H33O-08
Modeling and managing urban water demand through smart meters: Benefits and challenges from current research and emerging trends

Wednesday, 16 December 2015: 15:25
3002 (Moscone West)
Andrea Cominola1, Matteo Giuliani2, Andrea Castelletti1, Dario Piga3 and Andrea Emilio Rizzoli4, (1)Politecnico di Milano, Milano, 20133, Italy, (2)Politecnico di Milano, Milano, Italy, (3)IMT Institute for Advanced Studies Lucca, Lucca, Italy, (4)The Dalle Molle Institute for Artificial Intelligence Research, Lugano, Switzerland
Abstract:
Urban population growth, climate and land use change are expected to boost residential water demand in urban contexts in the next decades. In such a context, developing suitable demand-side management strategies is essential to meet future water demands, pursue water savings, and reduce the costs for water utilities. Yet, the effectiveness of water demand management strategies (WDMS) relies on our understanding of water consumers’ behavior, their consumption habits, and the water use drivers. While low spatial and temporal resolution water consumption data, as traditionally gathered for billing purposes, hardly support this understanding, the advent of high-resolution, smart metering technologies allowed for quasi real-time monitoring water consumption at the single household level. This, in turn, is advancing our ability in characterizing consumers’ behavior, modeling, and designing user-oriented residential water demand management strategies.

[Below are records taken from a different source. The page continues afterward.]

-- ==== Sys2Proof/Machine/Fabric.lean ====
section
/-! DEFINITION. The fabric (R163 to R181, R188 to R194, R340): membership and the default pairing, flits, allowances and replays, lanes
and leases, and the instructions that request, end and read leases and drain a pair. -/

namespace Sys2Proof.Machine

/-! ### Membership (R166, R167) -/

/-- This package's identifier. -/
def State.me (s : State) : Nat := (s.pkg 0x0A0).toNat % 1024

/-- An entry of the hub's peer table: MEMBER 1, LEAVING 2, FAILED 4; the package's own reads as MEMBER. -/
def State.peerBits (s : State) (p : Nat) : Nat := if p = s.me then 1 else tget 0 s.fab.peers p

def State.isMember (s : State) (p : Nat) : Bool := s.peerBits p % 2 == 1

/-- May new requests name the peer (R182, R189)? -/
def State.reaches (s : State) (p : Nat) : Bool := s.peerBits p == 1

/-- Is a peer attested for a world (R431, R442)? The package itself lies inside the boundary. -/
def State.attestedFor (s : State) (w p : Nat) : Bool := p == s.me || tget false s.tr.attested (w * 1024 + p)

/-- The members in ascending order. -/
def State.members (s : State) : List Nat := (List.range 1024).filter s.isMember

/-- The partner of domain index i in plane j among n members (R167). -/
def defaultPair (j n i : Nat) : Option Nat :=
  if n ≤ 1 then none
  else
    let m := if n % 2 = 0 then n - 1 else n
    if m * (1024 / m) ≤ j then none
    else
      let r := j % m
      if n % 2 = 0 ∧ i = n - 1 then some r
      else
        let k := (2 * r + m - i) % m
        if k ≠ i then some k else if n % 2 = 0 then some (n - 1) else none

/-- The default peer of a plane among members. -/
def defaultIn (ms : List Nat) (me j : Nat) : Option Nat :=
  match ms.findIdx? (fun p => p == me) with
  | none => none
  | some i => (defaultPair j ms.length i).bind (fun k => ms[k]?)

/-- The default peer of a plane. -/
def State.defaultPeer (s : State) (j : Nat) : Option Nat := defaultIn s.members s.me j

/-! ### Lanes and pairs -/

/-- The peer of a lane that joins none. -/
def noPeer : Nat := 1024

/-- A lane of which nothing is known: dark (R175). -/
def Lane.blank : Lane := ⟨noPeer, 2, none, 0, 0, 0, 0, none, false⟩

/-- A lane paired with a peer: dark, unless it retrains, which comes to its end first (R175, R192). -/
def Lane.aim (x : Lane) (peer : Nat) (lease : Option Nat) : Lane :=
  { x with peer := peer, lease := lease, far := none, st := if x.st = 3 then 3 else 2, moved := x.st == 3 }

/-- A lane pooled; one that retrains goes on with that. -/
def Lane.pool (x : Lane) : Lane := { x with peer := noPeer, lease := none, far := none, st := if x.st = 3 then 3 else 1, moved := x.st == 3 }

def State.lane (s : State) (l : Nat) : Lane := tget Lane.blank s.fab.lanes l
def State.setLane (s : State) (l : Nat) (x : Lane) : State := { s with fab := { s.fab with lanes := tset Lane.blank s.fab.lanes l x } }

/-- A pair of which nothing has been sent: eight flits of allowance and eight buffers (R178). -/
def Pair.blank : Pair := ⟨0, 0, 8, [], 0, [], [], 0, [], [], 8, 8⟩

def State.pair (s : State) (p : Nat) : Pair := tget Pair.blank s.fab.pairs p
/-- A package that is no member has no pair: nothing is kept of it, so that one admitted starts afresh (R462). -/
def State.setPair (s : State) (p : Nat) (x : Pair) : State :=
  if s.isMember p then { s with fab := { s.fab with pairs := tset Pair.blank s.fab.pairs p x } } else s

/-- A receive buffer of a pair is free again: it is offered to the peer, or leaves the pair for the pool (R178). -/
def Pair.freed (p : Pair) : Pair := if p.want < p.bufs then { p with bufs := p.bufs - 1 } else { p with owed := p.owed + 1 }

/-- Receive buffers of the package that no pair has (R178). -/
def State.poolFree (s : State) : Nat := 32768 - ((s.members.filter (fun q => q != s.me)).map (fun q => (s.pair q).bufs)).sum

/-- The pair is to have n buffers, at least its 8 and at most what the pool still has; new ones are offered to the peer (R178). -/
def State.share (s : State) (peer n : Nat) : State :=
  let p := s.pair peer
  let want := max 8 (min n (p.bufs + s.poolFree))
  s.setPair peer { p with want := want, bufs := max p.bufs want, owed := p.owed + (want - p.bufs) }

/-- Lanes a pair holds, dark and retraining ones included (R168, R191) (DEDUCED, log 53). -/
def State.lanesTo (s : State) (p : Nat) : Nat :=
  ((List.range 1024).filter (fun l => (s.lane l).peer == p && (s.lane l).st != 1 && (s.lane l).st != 4)).length

/-- Does a live lane reach the peer? -/
def State.liveTo (s : State) (p : Nat) : Bool := s.fab.lanes.any (fun e => e.2.peer == p && e.2.st == 0)

/-! ### Flits (R176, R179) -/

/-- TYPE of the flit a message goes in: drain markers, drain acknowledgements and manager messages have flits of their own. -/
def Flit.ty (f : Flit) : Nat := if 4 ≤ f.kind ∧ f.kind ≤ 6 then f.kind - 1 else 1

/-- Units of 16 bytes a message takes: its header unit and its data (R179). -/
def Flit.units (f : Flit) : Nat := 1 + (f.bytes.length + 15) / 16
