-- ==== Sys2Proof/Machine/Engine.lean ====
section
/-! DEFINITION. The engines at issue (R384 to R410, R415 to R419, R422): tiles and their tokens, queues, range locks, the checks of an
engine word in order, and the words that act at once. -/

namespace Sys2Proof.Machine

/-! ### Tiles and tokens (R388, R389) -/

/-- A tile of a granted allocation (R388). -/
def Tile.blank : Tile := ⟨[], [], [], 0, 0, .none, []⟩

/-- The running maximum of a row whose statistics are reset: minus infinity (R221). -/
def mInf : BitVec 40 := 0xFF80000000#40

def State.tile (s : State) (k : Nat) : Tile := tget Tile.blank s.eng.tiles k
def State.setTile (s : State) (k : Nat) (t : Tile) : State := { s with eng := { s.eng with tiles := tset Tile.blank s.eng.tiles k t } }

def State.partyOf (s : State) (t : Str) : Option Party := tfind s.sch.parties t.party

/-- The party on a core among the n that were placed with a string's party: its pair (2) or its gang (8). -/
def State.partyNear (s : State) (t : Str) (n core : Nat) : Option (Nat × Party) :=
  s.sch.parties.find? (fun e => e.1 / n == t.party / n && e.2.core == core)

/-- Is the string's launch PAIRED (R268)? -/
def State.isPaired (s : State) (t : Str) : Bool := ((tfind s.sch.launches t.launch).map (fun l => l.bit 336)).getD false

/-- The neighbour of a core in a pair. -/
def pairCore (core : Nat) : Nat := core ^^^ 1

/-- Tile n of the issuing party, or of the partner party of a pair; none at or above its TILES. -/
def State.tileOf (s : State) (t : Str) (core n : Nat) (partner : Bool) : Option Nat :=
  let p := if partner then (if s.isPaired t then (s.partyNear t 2 (pairCore core)).map Prod.snd else none) else s.partyOf t
  match p with
  | none => none
  | some p => (p.tiles[n]?).map (fun k => p.core * 8 + k)

/-- Does a token stand with a string, or return to it? -/
def Token.has (k : Token) (who : Nat) : Bool := k == .str who || k == .eng who

/-! ### Queues and locks (R386, R150) -/

def queueSize (unit : Nat) : Nat := if unit = 1 then 16 else 8

/-- Does an entry occupy the unit of a core? MMAP occupies both cores of its pair (DEDUCED, log 44). -/
def Eng.on (e : Eng) (unit core : Nat) : Bool := e.unit == unit && (e.core == core || (e.code == 0x4C && pairCore e.core == core))

def State.queueOf (s : State) (unit core : Nat) : Table Eng := s.eng.queue.filter (fun e => e.2.on unit core)

def State.queueFull (s : State) (unit core : Nat) : Bool := decide (queueSize unit ≤ (s.queueOf unit core).length)

/-- The lowest free index of a queue. -/
def State.freeIdx (s : State) (unit core : Nat) : Nat :=
  ((List.range (queueSize unit)).find? (fun k => !(s.queueOf unit core).any (fun e => e.2.idx == k))).getD 0

/-- Do the locks of an operation fit their tables? -/
def State.locksFit (s : State) (ls : List (Nat × Lock)) : Bool :=
  ls.all (fun l => decide ((tget [] s.mem.locks l.1).length + (ls.filter (fun x => x.1 == l.1)).length ≤ 64))

/-- Register locks in their tables; the peak of each follows (R161). -/
def State.addLocks (s : State) : List (Nat × Lock) → State
  | [] => s
  | (k, l) :: t =>
    let ls := tget [] s.mem.locks k ++ [l]
    State.addLocks { s with mem := { s.mem with
      locks := tput s.mem.locks k ls, lockPeak := tset 0 s.mem.lockPeak k (max ls.length (tget 0 s.mem.lockPeak k)) } } t

/-- Take an operation's locks away; `write` says which. -/
def State.dropLocks (s : State) (op : Nat) (f : Lock → Bool) : State :=
  { s with mem := { s.mem with
    locks := (s.mem.locks.map (fun e => (e.1, e.2.filter (fun l => l.op != op || !f l)))).filter (fun e => e.2 != []) } }

/-- The lock of an on-chip range of a core's storage. -/
def chipLock (space core world : Nat) (write : Bool) (phys n : Nat) : Lock :=
  ⟨space, core, world, write, phys / 256, (phys + n - 1) / 256, 0, 0⟩

/-- The lock of a global range. -/
def globLock (core world : Nat) (write : Bool) (addr n : Nat) : Lock :=
  ⟨0, core, world, write, addr % 2 ^ 57 / 128, (addr + n - 1) % 2 ^ 57 / 128, 0, 0⟩

/-! ### The issue of an engine word (R385) -/

/-- What one engine word asks for. -/
structure EngPlan where
  unit : Nat
  code : Nat
  /-- tiles named; none marks one that is not allocated -/
  tiles : List Nat
  /-- check 4: values that must be multiples, with the access -/
  aligns : List (Nat × Nat × Nat)
  /-- check 5: ranges and fields, with the value reported and the access -/
  prots : List (Bool × Nat × Nat)
  locks : List (Nat × Lock)
  vals : List Nat
  src : Waybill

/-- A trap of an engine word (R385). -/
def engTrap (s : State) (t : Str) (p : Path) (cause acc v : Nat) (rf gt : Option Word) : Out :=
  takeTrap s (t.setPath s.curPath p) ⟨cause, p.here, p.pos, BitVec.ofNat 64 v, 0, some (tinfoWord 0 0 0 0 acc), rf, gt, none⟩

/-- The token a tile has while a matrix operation is on it. -/
def State.tileBusy (s : State) (who : Nat) (ks : List Nat) : State :=
  ks.foldl (fun s k => s.setTile k { s.tile k with token := .eng who }) s

/-- Put an accepted operation in its queue, bound to its flag. -/
def State.engAccept (s : State) (t : Str) (p : Path) (f : BitVec 1) (pl : EngPlan) : State × Path × Nat :=
  let core := coreOf s.curUnit
  let op := s.nextOp
  let idx := s.freeIdx pl.unit core
  let e : Eng :=
    { unit := pl.unit, core, idx, party := t.party, who := t.key, world := t.world, level := p.level, path := s.curPath, code := pl.code
      st := 1, done := 0, vals := pl.vals, tiles := pl.tiles, wb := pl.src ||| p.flow, flags := 0, acked := [], asks := [], data := none
      posted := false, launch := outKey t core, ccan := [], waits := (s.earlier s.curUnit p op).map Req.rid, pid := p.id
      acks := (t.unacked.filter (fun x => p.follows x.1 x.2)).map Prod.snd, parts := [] }
  let o : Op := ⟨s.curUnit, s.curPath, .none, false, 0, false, 1, some (outKey t core)⟩
  let s := { s.takeOp with mem := { s.mem with ops := tput s.mem.ops op o }, eng := { s.eng with queue := tput s.eng.queue op e } }
  let s := (s.outAdd (outKey t core) 1).addLocks (pl.locks.map (fun l => (l.1, { l.2 with op := op })))
  (s.tileBusy t.key pl.tiles, p.bind f op, idx)

/-- Checks 3 to 5, then room, then the queue. `after` writes what the word writes at issue. -/
def engPut (s : State) (t : Str) (p : Path) (f : BitVec 1) (pl : EngPlan) (after : State → Str → Nat → State × Str) : Out :=
  let core := coreOf s.curUnit
  if !pl.tiles.all (fun k => (s.tile k).token.has t.key) then trapWord s t p cTOKEN
  else match pl.aligns.find? (fun a => a.1 % a.2.1 != 0) with
    | some a => engTrap s t p cALIGN a.2.2 a.1 none none
    | none =>
      match pl.prots.find? (fun a => !a.1) with
      | some a => engTrap s t p cPROT a.2.2 a.2.1 none none
      | none =>
        if s.queueFull pl.unit core || (pl.code == 0x4C && s.queueFull 0 (pairCore core)) || !s.locksFit pl.locks ||
            decide (65535 ≤ tget 0 s.sch.outstanding (outKey t core)) then waitOn s t p
        else
          let (s, p, idx) := s.engAccept t p f pl
          let (s, t) := after s t idx
          finish s t p

/-- An engine word with nothing to write at issue. -/
def engIssue (i : Instr) (f : BitVec 1) (ill : State → Str → Path → Bool) (plan : State → Str → Path → EngPlan) (s : State) : Out :=
  issuedIf i s (ill s) fun t p => engPut s t p f (plan s t p) (fun s t _ => (s, t))

/-- A named tile of the issuing party that is not allocated (R384). -/
def noTile (s : State) (t : Str) (n : BitVec 3) : Bool := (s.tileOf t (coreOf s.curUnit) n.toNat false).isNone
def noPair (s : State) (t : Str) (n : BitVec 3) : Bool := (s.tileOf t (coreOf s.curUnit) n.toNat true).isNone
def myTile (s : State) (t : Str) (n : BitVec 3) : Nat := (s.tileOf t (coreOf s.curUnit) n.toNat false).getD 0
def pairTile (s : State) (t : Str) (n : BitVec 3) : Nat := (s.tileOf t (coreOf s.curUnit) n.toNat true).getD 0

/-- Where a range of the issuing party's scratchpad lies. -/
def spAt (s : State) (t : Str) (off n : Nat) : Option Nat := (s.chipAddr t (coreOf s.curUnit) 1 off n).map Prod.fst

/-- Check 5 of a scratchpad range. -/
def spRange (s : State) (t : Str) (off n acc : Nat) : Bool × Nat × Nat := ((spAt s t off n).isSome, off, acc)

/-- The range lock of a scratchpad range of the issuing party. -/
def spLock (s : State) (t : Str) (off n : Nat) (write : Bool) : List (Nat × Lock) :=
  match spAt s t off n with
  | none => []
  | some ph => [(coreOf s.curUnit, chipLock 1 (coreOf s.curUnit) t.world write ph n)]

/-! ### MACQ, MREL, MZERO (R390, R391, R397) -/

/-- May a strong read-modify-write be decided now: every load before it is satisfied, and every acquire and what a saved state holds back (R137, R148)? -/
def State.rmwReady (s : State) (p : Path) : Bool :=
  (s.earlier s.curUnit p s.nextOp).all (fun e => e.kind == .store && !e.acq && decide (p.saved ≤ e.op))

/-- MACQ reads and changes the token table as one strong read-modify-write (R455), decided against the table as it stands (DEDUCED, log 145). -/
def execMacq (f : BitVec 1) (n : BitVec 3) (pr : BitVec 1) (d : BitVec 6) (s : State) : Out :=
  issuedIf (.macq f n pr d) s (fun t _ => if pr = 1 then noPair s t n else noTile s t n) fun t p =>
    let k := if pr = 1 then pairTile s t n else myTile s t n
    let x := s.tile k
    if !s.rmwReady p then stay s t p
    else
    let s := if x.token = .none then s.setTile k { x with token := .str t.key } else s
    finish s (t.sput d.toNat (if x.token == .none || x.token.has t.key then 1 else 0) p.flow) p

def execMrel (f : BitVec 1) (n : BitVec 3) (pr : BitVec 1) (s : State) : Out :=
  issuedIf (.mrel f n pr) s (fun t _ => if pr = 1 then noPair s t n else noTile s t n) fun t p =>
    let k := if pr = 1 then pairTile s t n else myTile s t n
    let x := s.tile k
    if x.token = .str t.key then finish (s.setTile k { x with token := .none }) t p
    else if x.token = .eng t.key then
      let op := s.nextOp
      let o : Op := ⟨s.curUnit, s.curPath, .none, false, 0, false, 1, none⟩
      let s := { s.takeOp with mem := { s.mem with ops := tput s.mem.ops op o } }
      finish (s.setTile k { x with rels := x.rels ++ [op] }) t (p.bind f op)
    else trapWord s t p cTOKEN

def execMzeroE (f : BitVec 1) (n : BitVec 3) (s : State) : Out :=
  engIssue (.mzeroE f n) f (fun s t _ => noTile s t n) (fun s t _ => ⟨0, 0x4A, [myTile s t n], [], [], [], [0], 0⟩) s
def execMzeroAll (f : BitVec 1) (n : BitVec 3) (s : State) : Out :=
  engIssue (.mzeroAll f n) f (fun s t _ => noTile s t n) (fun s t _ => ⟨0, 0x4A, [myTile s t n], [], [], [], [1], 0⟩) s

/-! ### MMA, MMAP (R392 to R395) -/

/-- Fields of an operand descriptor. -/
def dBase (d : Dword) : Nat := (d.extractLsb' 0 20).toNat
def dStride (d : Dword) : Nat := (d.extractLsb' 20 16).toNat
def dKb (d : Dword) : Nat := (d.extractLsb' 40 8).toNat
def dTag (d : Dword) : Nat := (d.extractLsb' 48 8).toNat
def dIdx (d : Dword) : Nat := (d.extractLsb' 56 3).toNat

Several water smart metering programs have been rolled-out in the last two decades worldwide, addressing one or more of the following water demand management phases: (i) data gathering, (ii) water end-uses characterization, (iii) user modeling, (iv) design and implementation of personalized WDMS. Moreover, the number of research studies in this domain is quickly increasing and big economic investments are currently being devoted worldwide to smart metering programs. With this work, we contribute the first comprehensive review of more than 100 experiences in the field of residential water demand modeling and management, and we propose a general framework for their classification. We revise consolidated practices, identify emerging trends and highlight the challenges and opportunities for future developments given by the use of smart meters advancing residential water demand management.

Our analysis of the status quo of smart urban water demand management research and market constitutes a structured collection of information supporting the development of integrated procedures in the field of urban water management, as well as common actions aiding the collaboration with other sectors, as the nexus with energy demand management.